— PROBLEM REQUIREMENTS —
Find the string "ready" in the records and copy each line where it occurs.

Collected data
[Start of Attachment]
/-- STM_QRM_MINSTEP: the lowest STEP among live seats' last counted heartbeats, and the lowest seat that reported it. -/
def Slot.minStep (x : Slot) : Nat × Nat :=
  (x.steps.filter (fun (p : Nat × U48) => !x.dead.contains p.1)).foldl
    (fun (m : Option (Nat × Nat)) (p : Nat × U48) => match m with
      | some (v, seat) => if p.2.toNat < v then some (p.2.toNat, p.1) else some (v, seat)
      | none => some (p.2.toNat, p.1)) none |>.getD (0, 0)

/-- STM_QRM_DEAD.SEAT, with NONE in bit 16. -/
def Slot.firstDead (x : Slot) : Nat := match x.dead with | d :: _ => d | [] => 0x10000

/-- One word of the liveness map (R397). -/
def Slot.mapWord (x : Slot) (w : Nat) : U32 :=
  BitVec.ofNat 32 ((List.range 32).foldl (fun m i => if 32 * w + i < x.count ∧ !x.dead.contains (32 * w + i) then m + 2 ^ i else m) 0)

/-- A slot freed: its seat list goes, its HB_MISS and its count of losses stay. -/
def Slot.freed (x : Slot) : Slot := { Slot.empty with hbMiss := x.hbMiss, losses := x.losses }

/-- A class-0 frame of the module itself for a job, with its key and its active phase (R331). -/
def State.jobFrame (s : State) (j type dst : Nat) (payload : List U8) : Frame :=
  { frameOf type 0 dst s.selfId (s.jobKey j) payload with phase := (s.job j).phase }

/-- The frame of a class-0 broadcast of the module itself for a job (R381). -/
def State.ownBroadcast (s : State) (j type : Nat) (payload : List U8) : Frame :=
  { s.jobFrame j type s.selfId payload with bcast := true }

/-! ### The clean horizon (R422 to R427) -/

/-- Whether a token vouches for a step (R424, R426). -/
def Token.covers (t : Token) (u : Nat) : Bool := t.passive || (!t.none && decide (u ≤ t.step))

/-- Whether a seat's held token covers a step. -/
def Slot.covers (x : Slot) (seat u : Nat) : Bool :=
  match getKey x.tokens seat with
  | some t => t.covers u
  | none => false

/-- The steps that the other seats' tokens let pass: none at all, any, or those up to one. -/
def Slot.othersPass (x : Slot) (own : Nat) : Option Nat :=
  (List.range x.count).foldl (fun (m : Option Nat) seat =>
    if seat = x.self then m else
    match m, getKey x.tokens seat with
    | some v, some t => if t.passive then some v else if t.none then none else some (min v t.step)
    | _, _ => none) (some own)

/-- The highest step whose clean horizon the tokens at hand let pass (R426). -/
def State.horizonNow (s : State) (j : Nat) : Option Nat :=
  match (s.job j).cleanSent with
  | none => none
  | some own =>
    match s.slotOf j with
    | some i => (s.slot i).othersPass own
    | none => some own

def maxOpt (a b : Option Nat) : Option Nat :=
  match a, b with
  | some x, some y => some (max x y)
  | some x, none => some x
  | none, y => y

/-- The job's horizon after its tokens have changed; one that has passed stays passed (R426). -/
def State.checkHorizon (s : State) (j : Nat) : State := s.updJob j (fun x => { x with horizon := maxOpt x.horizon (s.horizonNow j) })

/-- GRN_HORIZON_WAIT: the lowest seat that holds the next step back, own seat included; bit 16 is NONE (R445). -/
def State.horizonWait (s : State) (j : Nat) : Nat :=
  let next := match (s.job j).horizon with | some h => h + 1 | none => 0
  match s.slotOf j with
  | some i =>
    let x := s.slot i
    let own := match (s.job j).cleanSent with | some c => decide (next ≤ c) | none => false
    ((List.range x.count).find? (fun seat => if seat = x.self then !own else !x.covers seat next)).getD 0x10000
  | none => 0x10000

/-- The units that run a firing of a job. -/
def State.jobFirings (s : State) (j : Nat) : List Nat :=
  (s.engines.filter (fun (p : Nat × Engine) => match p.2.cur with | some r => decide ((s.stream r.stream).job = j) | none => false)).map (·.1)

/-- A contribution end of step `u` (R422): noted once for a step, with the firings and re-add checks it waits for (R423). -/
def State.contribEnd (s : State) (j u : Nat) : State :=
  let x := s.job j
  let known := x.contribs.any (fun c => decide (c.step = u))
  let old := match x.cleanSent with | some c => decide (u ≤ c) | none => false
  if known || old then s
  else
    let checks := (s.readds.filter (fun (r : Readd) => decide (r.job = j))).map (fun (r : Readd) => (r.base, r.id))
    s.setJob j { x with contribs := x.contribs ++ [⟨u, s.jobFirings j, checks⟩] }

/-- A re-add check has been decided well. -/
def State.clearCheck (s : State) (base id j : Nat) : State :=
  s.updJob j (fun x => { x with contribs := x.contribs.map (fun (c : ContribEnd) => { c with checks := c.checks.filter (fun p => !decide (p = (base, id))) }) })

/-- Steps whose contribution end waits for nothing more. -/
def Job.ready (x : Job) : List Nat := (x.contribs.filter (fun c => c.firings.isEmpty && c.checks.isEmpty)).map (·.step)

/-- From a retracted step on, tokens go step by step: each needs its own contribution end after the retract (R423). -/
def consecutive (l : List Nat) : Nat → Nat → Option Nat
  | 0, _ => none
  | fuel + 1, h => if l.contains h then some ((consecutive l fuel (h + 1)).getD h) else none

/-- The highest step for which R423 allows a token. -/
def Job.allowedNow (x : Job) : Option Nat :=
  let l := x.ready
  match x.held with
  | none => maxOpt x.cleanSent l.max?
  | some h => maxOpt (maxOpt x.cleanSent ((l.filter (fun u => decide (u < h))).max?)) (consecutive l (l.length + 1) h)

/-- CONTRIB and STEP of the job's CLEAN frame (R424). -/
def State.cleanPayload (s : State) (j seat : Nat) : List U8 :=
  let x := s.job j
  let opens := !(s.streamsOf j).isEmpty
  let none := opens && x.cleanSent.isNone
  leBytes 8 (x.cleanSent.getD 0) ++ leBytes 4 (seat % 0x10000 + (if opens then 0 else 0x10000) + (if none then 0x20000 else 0)) ++ leBytes 4 0

/-- The CLEAN frame sent for a job with a seat list (R424). -/
def State.sendClean (s : State) (j : Nat) : State :=
  match s.slotOf j with
  | some i => s.broadcast (s.ownBroadcast j ftClean (s.cleanPayload j (s.slot i).self))
  | none => s

/-! ### Retracts (R428 to R430) -/

/-- STEP of an UPDATE, SHADOW or PHASE node (R95). -/
def GNode.step (n : GNode) : Nat := n.attrLe 0 6

/-- The lowest STEP of any PHASE or UPDATE node the job holds (R428). -/
def State.lowestStep (s : State) (j : Nat) : Option Nat :=
  ((s.streamsOf j).flatMap (fun n => match (s.stream n).bound with
    | some b => (b.prog.nodes.filter (fun (x : GNode) => decide (x.op = opPhase) || decide (x.op = opUpdate))).map GNode.step
    | none => [])).min?

/-- STEP of a retract the module sends (R428); where the job has sent no token and holds no such node the manual names none. -/
def State.retractStep (s : State) (j : Nat) : Nat :=
  match (s.job j).cleanSent with
  | some c => c + 1
  | none => (s.lowestStep j).getD (Config.freeCount s.free).toNat

/-- Whether a retract of step `r` stands against an UPDATE that holds its record (R430). -/
def Upd.standsAgainst (u : Upd) (r : Nat) : Bool :=
  !u.castOnly && (decide (r ≤ u.step) || (match u.applies with | some a => decide (r ≤ a) | none => false))

/-- An UPDATE ended by a retract: its firing, if one runs, and its stream (R309, R430). -/
def State.retractUpd (s : State) (u : Upd) : State :=
  if s.runs (819 + u.lathe) u.stream then s.failFiring (819 + u.lathe) S_RETRACTED
  else s.failStream u.stream S_RETRACTED (unitField (819 + u.lathe))

/-- What a retract of step `r`, sent or counted, does on the module (R430), the error record apart. -/
def State.retractEffects (s : State) (j r : Nat) : State :=
  let x := s.job j
  let s1 := s.setJob j { x with retracted := if x.retracted.contains r ∨ 16 ≤ x.retracted.length then x.retracted else x.retracted ++ [r] }
  let hit := s1.upds.filter (fun (u : Upd) => decide ((s1.stream u.stream).job = j) && u.standsAgainst r)
  s1.forEach hit (fun t u => t.retractUpd u)

/-- An error record for every stream concerned, or one that names none (R430, R441, R444). DESIGN CHOICE (log entry 47): one each, so that a host finds every record that names its stream. -/
def State.recordEach (s : State) (l : List Nat) (e : Event) : State := if l.isEmpty then s.record e else s.forEach l (fun t n => t.recordStream n e)

/-- The streams whose UPDATE a retract of a step ends (R430). -/
def State.retractHits (s : State) (j r : Nat) : List Nat :=
  ((s.upds.filter (fun (u : Upd) => decide ((s.stream u.stream).job = j) && u.standsAgainst r)).map (·.stream)).dedup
[End of Attachment]
— RESULT OF THIS TASK —
def Job.ready (x : Job) : List Nat := (x.contribs.filter (fun c => c.firings.isEmpty && c.checks.isEmpty)).map (·.step)
  let l := x.ready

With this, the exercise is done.